The light that the first laser instrument 2 sends forms focal beam spot by the first spectroscope 6, inverted telescope 7,8, the second spectroscope 9 and high power objective 10 and carrys out microactuator suspension granular fuel 11, microparticle fuel 11 is positioned in the micro-combustion chip 12 of design processing, micro-combustion chip 12 is controlled by three-D electric displacement platform 13, accurately changes the relative position of microparticle fuel 11 and light beam.Microparticle fuel 11 can be liquid (oil, alcohols), solid (coal, metal), biological particles (straw, stalk) and fuel blend etc.Microparticle fuel suspends and lights schematic diagram and see Figure of description 2.Stressed comprise laser emission power, photophoresis power, thermophoretic forces, drag force, thermal transpiration power, Blang power, gravity and the buoyancy etc. of microparticle fuel 11 in suspension, burning and gasification, it is analyzed as follows.
Laser emission power: under laser action, photon collision particle and direction occurs change, thus cause momentum change, according to the law of conservation of momentum and Newton second law, particle is subject to the acting force that photon collision produces.The expression formula of laser emission power is:
wherein ε is that particle emissivity, c are the light velocity, P
0for incident light gross energy, A
pfor particle cross-sectional area, A
beamfor beam cross-section amasss.Generally laser emission power is decomposed into scattering force (axial force) and gradient force (radial force).The laser emission power order of magnitude is generally 10
-12~10
-9n, is mainly limited to beam energy, pattern and waist radius.
Photophoresis power: during due to laser levitation particle, particle is subject to inhomogeneous electromagnetic action and causes the plane of incidence and shady face to occur small thermal deviation, gas molecule is larger than the momentum after cold side bounce-back after particle hot side bounce-back, thereby poor in hot side and cold side generation acting force.For this model, photophoresis power expression formula is:
wherein R is that ideal gas constant, P are that gaseous tension, M are gas molecule quality, Q
absfor laser absorption coefficient, μ
gfor gas viscosity, k
gfor heat conductivity of gas, T
gfor gas temperature, T
pfor particle temperature, k
pfor particle thermal conductivity, J are the symmetrical factor (symmetry of Temperature Distribution after the thermal absorption of description particle), K
sLfor hot slip coefficient (0.75-1.169, the value while corresponding respectively to molecule to particle surface mirror reflection and during total scattered reflection).When grain diameter is 65-150um scope, its photophoresis power is larger.At grain diameter hour,
time, photophoresis power can be ignored, wherein h
pfor heat transfer coefficient.
Thermophoretic forces: because environmental gas exists thermograde, cause particle two surfaces to have small temperature difference along gas gradient direction, thus poor in hot side and cold side production function power.Be mainly the different of effect source from the difference of photophoresis power, photophoresis power is that inhomogeneous electromagnet source causes, and thermophoretic forces is gas temperature gradient source, causes.For this model, the expression formula of thermophoretic forces is:
wherein, d
pfor particle diameter, ρ
gfor gas density, Kn are the Knudsen number ratio of mean molecule free path (particle diameter with).
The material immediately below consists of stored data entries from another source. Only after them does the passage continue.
-- ==== Sys2Proof/Machine/Guard.lean ====
section
/-! DEFINITION. The guard engine: declarations and shares, `msd`, `hstat`, `garm`, `msx`, the power-fail sequence, the
hold-up store and its classification (16 R432 to R446). -/

namespace Sys2Proof.Machine

/-! ### Charges and shares (R432, R433) -/

/-- The limit of all charges, in bytes. -/
def chargeLimit : Nat := 0x80000000
/-- The charge of an extent: its length in whole chunks. -/
def chargeOf (len : Nat) : Nat := (len + 65535) / 65536 * 65536
def Declaration.charge (d : Declaration) : Nat := (d.extents.map fun x => chargeOf x.len).sum
/-- The charges of a context, and of the device. -/
def Guard.chargesOf (g : Guard) (pasid : Nat) : Nat := ((g.declarations.filter fun d => d.pasid == pasid).map Declaration.charge).sum
def Guard.total (g : Guard) : Nat := (g.declarations.map Declaration.charge).sum
def Guard.share (g : Guard) (pasid : Nat) : Nat := Tab.get 0 g.shares pasid

/-- GSTAT (Table 16-5). -/
def Guard.status (g : Guard) : Nat :=
  g.epoch % 2 ^ 32 * 2 ^ 32 + (decide (chargeLimit ≤ g.total)).toNat * 16 + (g.held && g.sealed).toNat * 8 + g.held.toNat * 4
    + (decide (g.sequence = .slice)).toNat * 2
    + (decide (g.sequence ≠ .none ∧ g.sequence ≠ .ended)).toNat

/-! ### The hold-up store's extent table (Table 16-10) -/

/-- Entry i of the extent table: 32 bytes. -/
def extentEntry (d : Declaration) (i : Nat) (x : Extent) : Nat :=
  x.base + x.len * 2 ^ 64 + x.prio * 2 ^ 96 + i * 2 ^ 104 + d.handle * 2 ^ 128 + d.pasid * 2 ^ 160
    + (x.len + 65535) / 65536 * 2 ^ 192

/-- The extent table is written anew from the standing declarations, unless it belongs to a held log. -/
def Guard.writeTable (g : Guard) : Guard :=
  if g.held then g
  else
    let entries := g.declarations.flatMap fun d => d.extents.zipIdx.map fun x => extentEntry d x.2 x.1
    let clear := g.header.filter fun x => !(decide (0x10000 ≤ x.1 ∧ x.1 < 0x200000))
    { g with header := entries.zipIdx.foldl (fun (m : Memory) x => Memory.writeN m (0x10000 + 32 * x.2) 32 x.1) clear }

/-! ### `msd` (R434) -/

/-- The pages of an extent, by the address of their first byte. -/
def extentPages (base len : Nat) : List Nat :=
  (List.range ((base + len - 1) / 2 ^ 17 + 1 - base / 2 ^ 17)).map fun i => (base / 2 ^ 17 + i) * 2 ^ 17

/-- The local address of a page that may be declared: a present local leaf with R and LK (Table 16-2, status 5). -/
def State.lockedFrame (s : State) (pasid va : Nat) : Option Nat :=
  if 2 ^ 56 ≤ va then none
  else
    match s.rootOf pasid with
    | none => none
    | some root =>
      match s.rootWalk root va with
      | .leaf x l _ _ => if entLoc x = 0 ∧ entR x = true ∧ entLK x = true then some (leafPhys x l va).addr else none
      | .fail _ _ => none

/-- A descriptor of 16 bytes as an extent. -/
def descriptorExtent (v : Nat) : Extent := { base := natBits v 0 64, len := natBits v 64 32, prio := natBits v 96 8 }
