/-- The stores of region i of Table 19-5 after a scrub: 0 HBM, 1 SRAMs, 2 the hold-up store, 3 service memories, 4 the
customer slot, 5 registers. Records are counted on from stage 2 (18 R476). -/
def State.scrubRegion (s : State) (i : Nat) : State :=
  match i with
  | 0 => { s with local_ := [], ueLocal := [], fwRoot := 0 }
  | 1 =>
    { s with
      cores := s.cores.map fun k => (k.1, k.2.scrub), strands := [], cohorts := [], spans := [], slices := [], monitors := [],
      marks := [], link := { s.link with atsCache := [] } }
  | 2 =>
    { s with guard := { s.guard with
      declarations := [], shares := [], data := [], header := [], held := false, sealed := false, classes := [], erasing := false,
      nextHandle := 1, epoch := 0 } }
  | 3 => { s with root := { s.root with running := false, service := [] } }
  | 4 => { s with root := { s.root with customer := none } }
  | 5 =>
    { s with
      disp := {}, contexts := [],
      link := { s.link with intfwd := 50, prt := 0, pwbase := 0, pwlimit := 0, mbb := 0, lostmsi := 0, claims := [] },
      guard := { s.guard with note := [] },
      cores := s.cores.map fun k => (k.1, { k.2 with trace := { lanes := k.2.trace.lanes, samples := k.2.trace.samples } }) }
  | _ => s

/-- The regions that a scrub covered, by the bits of a number. -/
def regionsOf (covered : Nat) : List Nat := (List.range 6).filter fun i => natBit covered i

/-- Lines of HBM. -/
def hbmLines : Nat := 2 ^ 35

/-- The status of a scrub: 0, 1 with lines retired, 2 for any other failure. -/
def scrubStatus (covered failed retired : Nat) : Nat :=
  if covered % 64 ≠ 63 ∨ 4096 < retired then 2 else if failed = 0 then 0 else 1

/-- The record of a scrub (Table 19-5). -/
def State.scrubRecord (s : State) (lines : List Nat) (covered : Nat) : ScrubRecord :=
  let r := s.root
  let hbm := natBit covered 0
  { status := scrubStatus covered lines.length r.retired.length, seq := r.scrubSeq, nonce := r.nonce, measured := r.m,
    written := if hbm then hbmLines else Config.freeNat s.free % 2 ^ 64,
    checked := if hbm then hbmLines - lines.length else Config.freeNat (s.free + 1) % 2 ^ 64,
    failed := lines, covered := covered % 64, retired := r.retired.length, index := r.recordIndex }

/-- SCRUB_COMPLETE: a scrub ends: the regions it covered are clear, failed lines are retired, the floor is 0, and a record
is signed, unless the record key is exhausted; the lease state becomes READY, or VACANT with status 2. -/
def execScrubComplete (lines : List Nat) (covered : Nat) (s : State) : Host.Outcome State Fault Refusal :=
  if !s.running || decide (s.root.lease ≠ .scrubbing ∨ s.guard.sequence ≠ .none) then .next s
  else
    let bad := (distinct lines).filter fun l => decide (l < hbmLines)
    let s1 := (regionsOf covered).foldl (fun (s : State) i => s.scrubRegion i) s
    let r := s1.root
    let retired := r.retired ++ bad.filter fun l => !r.retired.contains l
    let s2 : State := { s1 with
      root := { r with retired := retired, scrubSeq := r.scrubSeq + 1 }, disp := { s1.disp with floor := 0 } }
    let rec_ := s2.scrubRecord bad covered
    let out := decide (2 ^ 40 ≤ r.recordIndex)
    .next { s2.tick.tick with root := { s2.root with
      record := if out then none else some rec_, recordIndex := if out then r.recordIndex else r.recordIndex + 1,
      lease := if rec_.status = 2 then .vacant else .ready } }

/-- The bytes 0x000 to 0x297 of a record as one number (Table 19-5). -/
def ScrubRecord.bytes (r : ScrubRecord) : Nat :=
  let listed := r.failed.take 64
  0x42524353 + 2 ^ 32 + revisionId * 2 ^ 48 + r.status * 2 ^ 56 + r.seq % 2 ^ 64 * 2 ^ 64 + r.nonce % 2 ^ 256 * 2 ^ 128
    + Config.fixed 3 % 2 ^ 256 * 2 ^ 384 + r.measured % 2 ^ 256 * 2 ^ 640 + r.written % 2 ^ 64 * 2 ^ 896
    + r.checked % 2 ^ 64 * 2 ^ 960 + r.failed.length % 2 ^ 32 * 2 ^ 1024 + r.covered * 2 ^ 1056 + r.retired % 2 ^ 32 * 2 ^ 1088
    + listed.length * 2 ^ 1120
    + listed.foldr (fun l acc => l % 2 ^ 35 + 2 ^ 64 * acc) 0 * 2 ^ 1152 + r.index % 2 ^ 64 * 2 ^ 5248

/-- GET_RECORD: the last completion record, its signature left out (log 17); status 0x04 where the key was exhausted. -/
def execGetRecord (s : State) : Host.Outcome State Fault Refusal :=
  s.leaseCommand (match s.root.record with
    | some r => s.output (.answer (some [0, r.bytes]))
    | none => s.output (.answer (if 2 ^ 40 ≤ s.root.recordIndex then some [4] else none)))

/-! ### Registers that firmware writes (R420; Tables 15-5, 15-6 and 16-5; 01 R17; 15 R427) -/

/-- A claim entry after a write: OPEN and CNT are read only (Table 15-6). -/
def Claim.write (c : Claim) (v : Nat) : Claim :=
  { c with fn := natBits v 52 4, vec := natBits v 40 12, sct := natBits v 34 2, hc := natBit v 33, sc := natBit v 32 }

/-- A write of a register of the link engine (Table 15-5). -/
def State.writeLinkRegister (s : State) (off v : Nat) : State :=
  let l := s.link
  if off = 0x00 then
    ({ s with link := { l with intfwd := clampTo 10 10000 v } } : State).countClamp (clampTo 10 10000 v != v)
  else if off = 0x10 then { s with link := { l with prt := v % 2 ^ 52 / 2 ^ 13 * 2 ^ 13 } }
  else if off = 0x18 then { s with link := { l with pwbase := v % 2 ^ 42 / 2 ^ 7 * 2 ^ 7 } }
  else if off = 0x20 then { s with link := { l with pwlimit := v % 2 ^ 42 / 2 ^ 7 * 2 ^ 7 } }
  else if off = 0x28 then { s with link := { l with mbb := v % 2 ^ 52 / 2 ^ 20 * 2 ^ 20 } }
  else if 0x10000 ≤ off ∧ off < 0x12000 ∧ off % 8 = 0 then
    s.setClaim ((off - 0x10000) / 8) ((s.claim ((off - 0x10000) / 8)).write v)
  else s

/-- A write of the policy note (Table 16-5). -/
def State.writeGuardRegister (s : State) (off v : Nat) : State :=
  if 0x100 ≤ off ∧ off < 0x200 ∧ off % 8 = 0 then
    { s with guard := { s.guard with note := Memory.writeN s.guard.note (off - 0x100) 8 v } }
  else s

/-- A limit that firmware sets, clamped to the safety limit (01 R17, R18): 0 the alarm threshold in degrees, 1 the power
limit in watts. -/
def State.writeLimit (s : State) (off v : Nat) : State :=
  match off with
  | 0 => ({ s with root := { s.root with threshold := min 100 v } } : State).countClamp (decide (100 < v))
  | 1 => ({ s with root := { s.root with powerLimit := min 5400 v } } : State).countClamp (decide (5400 < v))
  | _ => s

/-- An assigned range of a TDI, frozen from the lock on: field 8 x function + part (15 R427, Table 15-9). -/
def State.writeRange (s : State) (off v : Nat) : State :=
  let fn := off / 8
  let f := s.function fn
  if 16 ≤ fn ∨ f.tdi ≠ .unlocked then s
  else
    match off % 8 with
    | 0 => s.setFunction fn { f with slots := (v, f.slots.2) }
    | 1 => s.setFunction fn { f with slots := (f.slots.1, v) }
    | 2 => s.setFunction fn { f with queues := (v, f.queues.2) }
    | 3 => s.setFunction fn { f with queues := (f.queues.1, v) }
    | 4 => s.setFunction fn { f with memory := (v, f.memory.2) }
    | 5 => s.setFunction fn { f with memory := (f.memory.1, v) }
    | _ => s

/-- What a service core reads in the guard's register block (Table 16-5); GDONE and GSKIP can only be written, and what a read of
them gives is free. -/
def State.guardRegister (s : State) (off : Nat) : Nat :=
  let g := s.guard
  if off = 0x00 then g.status
  else if off = 0x08 ∨ off = 0x10 then (Config.freeDWord s.free).toNat
  else if off = 0x18 then g.total
  else if 0x100 ≤ off ∧ off < 0x200 then Memory.readN g.note (off - 0x100) 8
  else 0

/-- A service core reads a register of a block, by the numbers of `execRegisterWrite`; a limit and a range as they stand. -/
def State.readRegister (s : State) (block off : Nat) : State :=
  if !s.running then s
  else
    let f := s.function (off / 8)
    let parts := [f.slots.1, f.slots.2, f.queues.1, f.queues.2, f.memory.1, f.memory.2]
    let v := match block with
      | 0 => s.linkRegister off
      | 1 => s.guardRegister off
      | 2 => if off = 0 then s.root.threshold else s.root.powerLimit
      | _ => parts.getD (off % 8) 0
    s.tick.output (.answer (some [v]))

/-! ### The memories of the service cores and the I/O cores (R488, R491) -/

/-- The bytes of the service memory, and behind them those of the 48 I/O cores. -/
def serviceBytes : Nat := 2 ^ 26 + 48 * 2 ^ 18

/-- A service core or an I/O core stores to its memory, or reads it. -/
def State.serviceWrite (s : State) (addr size value : Nat) : State :=
  if s.running && decide (addr + size ≤ serviceBytes) then
    { s with root := { s.root with service := Memory.writeN s.root.service addr size value } }
  else s
def State.serviceRead (s : State) (addr size : Nat) : State :=
  if s.running && decide (addr + size ≤ serviceBytes) then
    s.output (.answer (some [Memory.readN s.root.service addr size]))
  else s

/-- REGISTER_WRITE: firmware of the service cores writes 64 bits to a register with no row of its own: block 0 the link
engine, 1 the guard engine, 2 the limits, 3 the ranges of the TDIs. In a power-fail sequence firmware acts in the policy
slice alone, through Table 16-5. -/
def execRegisterWrite (block off value : Nat) (s : State) : Host.Outcome State Fault Refusal :=
  let v := value % 2 ^ 64
  let slice := decide (s.guard.sequence = .slice)
  if !s.running || !(decide (s.guard.sequence = .none) || (slice && block == 1)) then .next s
  else
    match block with
    | 0 => .next (s.writeLinkRegister off v)
    | 1 => .next (s.writeGuardRegister off v)
    | 2 => .next (s.writeLimit off v)
    | 3 => .next (s.writeRange off v)
    | _ => .next s

end Sys2Proof.Machine
end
Drag force: when particle is subject to laser action and be heated, gas can produce a drag force contrary with gravity direction in particle natural convection around, has nothing to do with beam direction.The drag force that natural convection produces is very large in particle effect in suspension, must accurately consider.For this model, the expression formula of drag force is:
F
d=3 π d
peffμ
gv
g, d wherein
pefffor particle effective diameter (larger than actual particle size, because need to consider convective boundary layer), V
gfor gas velocity.During for 900K, the suffered drag force of the particle of 40um is about 4.82e
-10n.
Thermal transpiration power: be the main power in Crook radiometer, show as under vacuum condition when particle exists thermograde the small poor power existing between hot side and cold side.Most theories calculates and experimental result shows, the nano-scale particle in certain pressure environment can be subject to certain thermal transpiration power, and to micron particles, thermal transpiration power can be ignored.
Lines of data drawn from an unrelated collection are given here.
/-- The fields of a V-format instruction with two vector-class sources. -/
def usesV (e g : Bool) (d a b : Code) : List Use := [⟨.vsrc, a, e⟩, ⟨.vsrc, b, g⟩, ⟨.vdst, d, false⟩]
/-- The same with a destination that is read: a vector register only. -/
def usesM (e g : Bool) (d a b : Code) : List Use := [⟨.vsrc, a, e⟩, ⟨.vsrc, b, g⟩, ⟨.vreg, d, false⟩]
/-- One source, one destination. -/
def usesU (e : Bool) (d a : Code) : List Use := [⟨.vsrc, a, e⟩, ⟨.vdst, d, false⟩]

/-- Tables 8-1 and 8-3: each V-format instruction with what it computes of A[L] and B[L] (R230, R231). -/
def vectorTable : List ((Bool → Bool → Code → Code → Code → Instr) × (Word → Word → Word)) := [
  (.vadd, fun a b => a + b), (.vsub, fun a b => a - b), (.vmullo, fun a b => a * b),
  (.vmulhis, fun a b => BitVec.ofInt 32 (a.toInt * b.toInt / 0x100000000)),
  (.vmulhiu, fun a b => BitVec.ofNat 32 (a.toNat * b.toNat / 0x100000000)),
  (.vadds, fun a b => BitVec.ofInt 32 (max (-0x80000000) (min 0x7FFFFFFF (a.toInt + b.toInt)))),
  (.vsubs, fun a b => BitVec.ofInt 32 (max (-0x80000000) (min 0x7FFFFFFF (a.toInt - b.toInt)))),
  (.vaddx2, fun a b => (a.extractLsb' 16 16 + b.extractLsb' 16 16) ++ (a.extractLsb' 0 16 + b.extractLsb' 0 16)),
  (.vsubx2, fun a b => (a.extractLsb' 16 16 - b.extractLsb' 16 16) ++ (a.extractLsb' 0 16 - b.extractLsb' 0 16)),
  (.vmins, fun a b => if a.toInt ≤ b.toInt then a else b), (.vminu, fun a b => if a.toNat ≤ b.toNat then a else b),
  (.vmaxs, fun a b => if a.toInt ≤ b.toInt then b else a), (.vmaxu, fun a b => if a.toNat ≤ b.toNat then b else a),
  (.vand, fun a b => a &&& b), (.vor, fun a b => a ||| b), (.vxor, fun a b => a ^^^ b), (.vandn, fun a b => a &&& ~~~ b),
  (.vshl, fun a b => a <<< (b.toNat % 32)), (.vshru, fun a b => a >>> (b.toNat % 32)),
  (.vshrs, fun a b => a.sshiftRight (b.toNat % 32)), (.vrot, fun a b => a.rotateLeft (b.toNat % 32)),
  (.vbfeu, fun a b => BitVec.ofNat 32 (a.toNat / 2 ^ (b.toNat % 32) % 2 ^ min (b.toNat / 256 % 64) 32)),
  (.vcmpeq, fun a b => if a = b then 1 else 0), (.vcmplts, fun a b => if a.toInt < b.toInt then 1 else 0),
  (.vcmpltu, fun a b => if a.toNat < b.toNat then 1 else 0), (.vcmples, fun a b => if a.toInt ≤ b.toInt then 1 else 0),
  (.vcmpleu, fun a b => if a.toNat ≤ b.toNat then 1 else 0)]

/-- A bit field of w bits from bit p, sign-extended; 0 for no bits (R231, `vbfes`). -/
def signedField (a : Word) (p w : Nat) : Word :=
  let v := a.toNat / 2 ^ p % 2 ^ w
  if w = 0 then 0 else if v / 2 ^ (w - 1) % 2 = 1 then BitVec.ofInt 32 ((v : Int) - 2 ^ w) else BitVec.ofNat 32 v

/-- The forms that read D[L] as well (R230, R231, R235), and `vbfes`, which does not but takes the same shape of formula. -/
def readModifyTable : List ((Bool → Bool → Code → Code → Code → Instr) × (Word → Word → Word → Word)) := [
  (.vmad, fun a b d => a * b + d),
  (.vdot4s, fun a b d => BitVec.ofInt 32 (d.toInt + ([0, 1, 2, 3].map fun k =>
    (a.extractLsb' (8 * k) 8).toInt * (b.extractLsb' (8 * k) 8).toInt).sum)),
  (.vdot4u, fun a b d => BitVec.ofNat 32 (d.toNat + ([0, 1, 2, 3].map fun k =>
    (a.extractLsb' (8 * k) 8).toNat * (b.extractLsb' (8 * k) 8).toNat).sum)),
  (.vbfi, fun a b d => insertField d a (b.toNat % 32) (min (b.toNat / 256 % 64) 32)),
  (.vsel, fun a b d => if d = 0 then b else a)]

/-- The functions of one source (R233) and `vmov` (R232). -/
def unaryTable : List ((Bool → Code → Code → Instr) × (Word → Word)) := [
  (.vpopc, fun a => BitVec.ofNat 32 ((List.range 32).filter fun i => a.getLsbD i).length),
  (.vclz, fun a => BitVec.ofNat 32 (if a = 0 then 32 else 31 - Nat.log2 a.toNat)),
  (.vctz, fun a => BitVec.ofNat 32 (((List.range 32).find? fun i => a.getLsbD i).getD 32)),
  (.vbrev, fun a => BitVec.ofNat 32 ((List.range 32).foldl (fun acc i => 2 * acc + (a.getLsbD i).toNat) 0)),
  (.vnot, fun a => ~~~ a), (.vabs, fun a => if a.msb then 0 - a else a), (.vneg, fun a => 0 - a),
  (.vsx8, fun a => (a.extractLsb' 0 8).signExtend 32), (.vsx16, fun a => (a.extractLsb' 0 16).signExtend 32),
  (.vzx8, fun a => (a.extractLsb' 0 8).zeroExtend 32), (.vzx16, fun a => (a.extractLsb' 0 16).zeroExtend 32),
  (.vmov, fun a => a)]
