-- ==== Sys2Proof/Laws/State.lean ====
section
/-! SUPPORT. What each update of a state or of a strand leaves alone, one lemma a field, and what it writes. -/

namespace Sys2Proof.Machine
Blang's power: particle under the collision of gas molecule, produces the indefinite net effort of a kind of fluctuation around, causes the Brownian movement of particulate.If the chance that Brownian Particles collides is mutually seldom, can regard the ideal gas that giant molecule forms as, in gravity field, reach after thermal equilibrium, its number density should be followed Boltzmann by the distribution of height and distribute.Utilize Boltzmann factor R
thermaljudge the influence that Blang's power suspends to particle.If R
thermal=exp (U
max/ k
bt
g) < < 1, Blang's power can be ignored so, wherein k
bfor Boltzmann constant, U
maxfor light beam potential well maximal value.Getting particulate refractive index is 1.5, light beam focal plane and near, R
thermalbe 10
-65magnitude, so Blang's power can be ignored.
Gravity and buoyancy expression formula are respectively:
ρ wherein
pfor particle density.Suppose that the density of particle is 1~2 * 10
3kg/m
-3between, particle diameter is several microns, the order of magnitude of gravity is 10
-14~10
-13between N, compare with gradient force, the gravitational effect impact of particle is minimum.Because gas density is minimum, so buoyancy can be ignored.
Therefore for the stress model of micron particles fuel, mainly consider laser emission power, photophoresis power, thermophoretic forces and drag force etc.In micro-combustion and gasification, because separate out fugitive constituent gas, so physical property of particle parameter and environment physical parameter (being mainly particle diameter, density, emissivity) change, particle can be affected stressed.The variation of environmental gas density and refractive index is very little, so exert an influence very little to laser emission power.The variation of particle density does not have impact substantially on radiant force.After supposing burning, particle expands, and it is large that particle diameter becomes, and emissivity reduces, and laser emission power so can not reduce substantially.When after burning, particle emissivity and particle diameter diminish simultaneously, laser emission power diminishes, and photophoresis power diminishes, and it is large that thermophoretic forces becomes, and drag force diminishes, and concrete varied number level need to be determined according to the result of calculation of design parameter.If radiant force is not enough to suspended particle, while making particle occur to be freely shifted, according to particle moving direction and displacement, can be by improving the energy of laser beam and adjusting focus point and solve.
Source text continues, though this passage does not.